Best One-liner: "Humpty Dumpty's back on the wall!"
How do we imagine our art will be digested? At the perfect time and place, by the perfect audience? When I was eleven years old, I watched AMERICAN GRAFFITI, because I loved George Lucas and his STAR WARS. I liked it, but didn't really get it. I wasn't old enough. Saw it again when I was nineteen. I was beginning to understand. Take Noah Baumbach's KICKING AND SCREAMING: it's a film
about listless college graduates entering the real world. I rented it
with my friends, on VHS, the last week of college before commencement.
We loved it, but I didn't realize how hard it could hit
until I watched it four months later, scraping along in a dirty, rented
room. I don't think they should assign THE GREAT GATSBY to high school kids. I don't think you can properly unravel it until you've had a dream and tried to chase it.
Naturally, all of this begs the question: when is the proper time to watch LOOSE CANNONS?
LOOSE CANNONS purports to be a loose and zany collection of scenes arranged into a buddy cop comedy involving split personalities.

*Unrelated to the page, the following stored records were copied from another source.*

/-- R34 to R36: the class of a checked head, the first condition that holds deciding. R42 to R45: no grant is made outside
R42's conditions; the needed sheet is granted first, unless the split check of R93 fires; then a purge grant, link A's head
before link B's; then a set start. R56: purge grants are served in RUNNING, and in HALTING only while a set is open. Where the
split check fires, a purge grant may be made at the same event (the model's choice, notes/assumptions/42.md). R45: an orphan
may be deferred; that a head no longer valid never is, is the model's choice (notes/assumptions/10.md). R46: start
selection, in RUNNING with the tray EMPTY and the tower not BLOCKED, chooses
the candidate of the highest priority, of equal ones the shelf top first, then link A's head, then link B's. R154: no GRANT
is made while a WITHDRAW waits in the lane of the head's link; that no other head then takes its turn is the model's choice
(notes/assumptions/11.md), as it is that the resume of the shelf top waits too, and that the split check of a needed sheet is
made all the same, and so is that a GRANT still unsent there, whose grant has ended, gives way to the new one
(notes/assumptions/40.md). What a grant writes (R47, R154): the head is GRANTED with its route, the grant is outstanding,
and its GRANT is in the lane, or is sent at once by an idle transmitter (how far it has come is told by the grant's stage,
notes/assumptions/12.md). R51, R52: the part ends at the grant of a sheet that carries last-in-part or brings the part's taken
count to its max; that a sheet of a part which the plan does not have ends it too is the model's choice
(notes/assumptions/26.md). -/
def Obligations.StartSelectionTakesTheHighest : Prop :=
  (∀ (s : State) (p : Nat) (c : Candidate), best (candidates s) = some (p, c) →
    (∀ x ∈ candidates s, x.1 ≤ p) ∧ (p, c) ∈ candidates s ∧
    (∀ r, s.shelf.stack.head? = some r → r.priority = p → c = .shelfTop) ∧
    (openingPriority s .a = some p → c ≠ .head .b)) ∧
  (∀ (s : State) (p : Nat) (c : Candidate), (p, c) ∈ candidates s ↔
    (c = .shelfTop ∧ ∃ r, s.shelf.stack.head? = some r ∧ r.priority = p) ∨
    ∃ l e j, c = .head l ∧ headOf s l = some e ∧ headClass s l = some .setOpening ∧
      findJob s e.desc.job = some j ∧ j.priority = p) ∧
  (∀ (s : State) (l : Link) (p : Nat), openingPriority s l = some p ↔
    ∃ e j, headOf s l = some e ∧ headClass s l = some .setOpening ∧ findJob s e.desc.job = some j ∧ j.priority = p) ∧
  (∀ (s : State) (l : Link) (e : QueueEntry) (rest : List QueueEntry) (p : Purpose),
    (s.feeds.get l).entries = e :: rest →
    let route : Route := if p = .tray then .tray else .purge
    let k := s.links.get l
    let waits : State := { s with
      feeds := s.feeds.set l { (s.feeds.get l) with entries := { e with standing := .granted route } :: rest }
      grant := some { link := l, tag := e.desc.tag, purpose := p, stage := .inLane }
      links := s.links.set l { k with lane := some (.grant e.desc.tag route) } }
    (k.sending ≠ none ∨ linkPresent s l = false → issueGrant s l e p = waits) ∧
    (k.sending = none → linkPresent s l = true → issueGrant s l e p = { waits with
      grant := some { link := l, tag := e.desc.tag, purpose := p, stage := .sending }
      links := s.links.set l { k with
        lane := none, sending := some (.grant e.desc.tag route)
        line := frameChars s.straps.address (.grant e.desc.tag route) } })) ∧
  (∀ (s : State) (d : Desc) (r : SetRec), s.tray.held = some r → (∀ c, s.tray.close = some c → c.kind ≠ .final) →
    let b := planOf s r.plan
    let ends : Prop := d.last = true ∨
      ∀ x, 1 ≤ d.part → b.parts[d.part - 1]? = some x → x.maxCount ≤ (r.partCount d.part).taken
    let short := r.flags.short || decide ((r.partCount r.part).taken < ((b.part r.part).map (·.minCount)).getD 0)
    let last : Bool := decide (b.parts.length ≤ r.part)
    (ends → endPartAtGrant s d = { s with
      timers := { s.timers with stall := none }
      tray := { s.tray with held := some { r with
        flags := { r.flags with short := short }
        assembly := if last then .closePending else r.assembly
        part := if last then r.part else r.part + 1 } } }) ∧
    (¬ends → endPartAtGrant s d = s)) ∧
  (∀ (s : State) (l : Link) (d : Desc),
    (findJob s d.job = none → classify s l d = .noLongerValid) ∧
    ∀ j, findJob s d.job = some j →
      let plan := planOf s j.plan
      let fits : Prop := d.seat ≤ j.seats.length ∧ d.seat ≤ (classOf s j.cls).seatCount ∧
        (∃ x, plan.parts[d.part - 1]? = some x ∧ x.source = l) ∧ outOfOrder s d = false
      let ofOpen : Prop := ∃ r, openSet s = some r ∧ r.job = d.job ∧ r.seat = d.seat
      let ofParked : Prop := ∃ r ∈ s.shelf.stack, r.job = d.job ∧ r.seat = d.seat
      let opens : Prop := d.index = 1 ∧ 1 ≤ d.part ∧ d.part ≤ plan.parts.length ∧
        ∀ x ∈ plan.parts.take (d.part - 1), x.minCount = 0
      let drains : Prop := (∃ x, s.tables.plans[j.plan]? = some x ∧ x.marked = true ∧ 0 < x.refs) ∨
        (∃ x, s.tables.classes[j.cls]? = some x ∧ x.marked = true ∧ 0 < x.refs)
      (¬fits → classify s l d = .noLongerValid) ∧
      (fits → ofOpen → classify s l d = .partOfOpen) ∧
      (fits → ¬ofOpen → ofParked → classify s l d = .parkedOwned) ∧
      (fits → ¬ofOpen → ¬ofParked → opens → ¬drains → classify s l d = .setOpening) ∧
      (fits → ¬ofOpen → ¬ofParked → opens → drains → classify s l d = .heldForCommit) ∧
      (fits → ¬ofOpen → ¬ofParked → ¬opens → classify s l d = .orphan)) ∧
  (∀ s : State, ¬(active s = true ∧ s.grant = none ∧ (∀ x ∈ s.path.entries, x.state ≠ .preGate) ∧
    s.path.entries.length < 4 ∧ s.path.purgeCount < 250) → serve s = s) ∧
  ∀ s : State, active s = true → s.grant = none → (∀ x ∈ s.path.entries, x.state ≠ .preGate) →
    s.path.entries.length < 4 → s.path.purgeCount < 250 →
    let purges : Prop := s.run = .running ∨
      (s.run = .halting ∧ ∃ r, s.tray.held = some r ∧ ∀ c, s.tray.close = some c → c.kind ≠ .final)
    let waits (l : Link) : Prop := ∃ tag, (s.links.get l).lane = some (.withdraw tag)
    (∀ r p e rest, s.tray.phase = .compiling → s.tray.held = some r → s.tray.close = none → r.assembly = .assembling →
      1 ≤ r.part → (planOf s r.plan).parts[r.part - 1]? = some p → (s.feeds.get p.source).entries = e :: rest →
      headClass s p.source = some .partOfOpen → e.desc.part = r.part →
      let bound := s.path.entries.filter (fun x => x.purpose == .tray && x.state != .toPurge)
      let height := (bound.map (fun x => match x.desc with | some d => thickness s d.grade | none => 0)).sum
      let fires : Prop := 99 < r.traySheets + bound.length + 1 ∨ 1200 < r.trayHeight + height + thickness s e.desc.grade
      let k := s.links.get p.source
      (fires → serve s = servePurgeOrStart (beginSplit s)) ∧
      (¬fires → waits p.source → serve s = s) ∧
      (¬fires → ¬waits p.source →
        serve s = endPartAtGrant (issueGrant { s with tray := { s.tray with held := some { r with
          parts := r.parts.modify (r.part - 1) (fun c => { taken := c.taken + 1, lastIndex := e.desc.index })
          flags := { r.flags with
            gap := r.flags.gap || decide ((r.partCount r.part).lastIndex + 1 < e.desc.index) } } } }
          p.source e .tray) e.desc ∧
        ∃ g r', (serve s).grant = some g ∧ g.link = p.source ∧ g.tag = e.desc.tag ∧ g.purpose = .tray ∧
          ((serve s).feeds.get p.source).entries = { e with standing := .granted .tray } :: rest ∧
          (serve s).tray.held = some r' ∧
          r'.parts = r.parts.modify (r.part - 1) (fun c => { taken := c.taken + 1, lastIndex := e.desc.index }) ∧
          r'.flags.gap = (r.flags.gap || decide ((r.partCount r.part).lastIndex + 1 < e.desc.index)) ∧
          (k.sending.isSome = true →
            (serve s).links.get p.source = { k with lane := some (.grant e.desc.tag .tray) }))) ∧
    ((∀ r, assemblingSet s = some r → neededSheet s r = none) →
      (∀ e p, purges → headOf s .a = some e → purgePurpose s .a = some p →
        (waits .a → serve s = s) ∧ (¬waits .a → serve s = issueGrant s .a e p)) ∧
      (∀ e p, purges → purgePurpose s .a = none → headOf s .b = some e → purgePurpose s .b = some p →
        (waits .b → serve s = s) ∧ (¬waits .b → serve s = issueGrant s .b e p)) ∧
      (¬purges ∨ (purgePurpose s .a = none ∧ purgePurpose s .b = none) →
        (s.run ≠ .running ∨ s.tray.phase ≠ .empty ∨ s.tower.phase = .blocked → serve s = s) ∧
        (s.run = .running → s.tray.phase = .empty → s.tower.phase ≠ .blocked →
          (candidates s = [] → serve s = s) ∧
          (∀ p, best (candidates s) = some (p, .shelfTop) → serve s = { s with
            tray := { s.tray with phase := .unparking }
            shelf := { s.shelf with motion := .lowering }
            timers := { s.timers with motion := some 20000 } }) ∧
          ∀ p l e j, best (candidates s) = some (p, .head l) → headOf s l = some e → findJob s e.desc.job = some j →
            (waits l → serve s = s) ∧ (¬waits l → serve s = startSet s l e j)))) ∧
    (∀ l, headOf s l = none → purgePurpose s l = none) ∧
    ∀ l e, headOf s l = some e →
      (e.standing ≠ .waiting → purgePurpose s l = none) ∧
      (e.standing = .waiting → e.faulty = none → headClass s l ≠ some .noLongerValid → headClass s l ≠ some .orphan →
        purgePurpose s l = none) ∧
      (e.standing = .waiting → e.faulty ≠ none → purgePurpose s l = some .purgeFaulty) ∧
      (e.standing = .waiting → e.faulty = none → headClass s l = some .noLongerValid →
        purgePurpose s l = some .purgeOrphan) ∧
      (e.standing = .waiting → e.faulty = none → headClass s l = some .orphan →
        let waits : Prop := ∃ x, headOf s (otherLink l) = some x ∧
          (headClass s (otherLink l) = some .setOpening ∨ headClass s (otherLink l) = some .heldForCommit) ∧
          x.desc.job = e.desc.job ∧ x.desc.seat = e.desc.seat
        (waits → purgePurpose s l = none) ∧ (¬waits → purgePurpose s l = some .purgeOrphan)) ∧
      (e.standing = .waiting → e.faulty = none → e.checked = true → headClass s l = some (classify s l e.desc)) ∧
      (e.standing ≠ .waiting ∨ e.faulty ≠ none ∨ e.checked = false → headClass s l = none)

Indeed, the film itself suffers from multiple personality disorder: it is produced by Aaron Spelling and René Dupont; the former built a television empire founded on garish, bourgeois romantic fantasy (THE LOVE BOAT, MELROSE PLACE, DYNASTY, BEVERLY HILLS 90210, SUNSET BEACH, etc.) and the latter produced films for Charles Chaplin and Stanley Kubrick (A KING IN NEW YORK and LOLITA, respectively). It is written by horror/sci-fi legend Richard Matheson (who wrote some of the best TWILIGHT ZONES and serious novels like SOMEWHERE IN TIME and WHAT DREAMS MAY COME) and his son, Richard Christian Matheson. It is directed and co-written by Bob Clark, who brought us family fare like A CHRISTMAS STORY, teen sex comedies like PORKY'S, holiday slashers like BLACK CHRISTMAS, and indescribable musical trainwrecks like RHINESTONE. It stars an A-list dramatic actor (Gene Hackman) and a (then) A-list comedic actor (Dan Aykroyd).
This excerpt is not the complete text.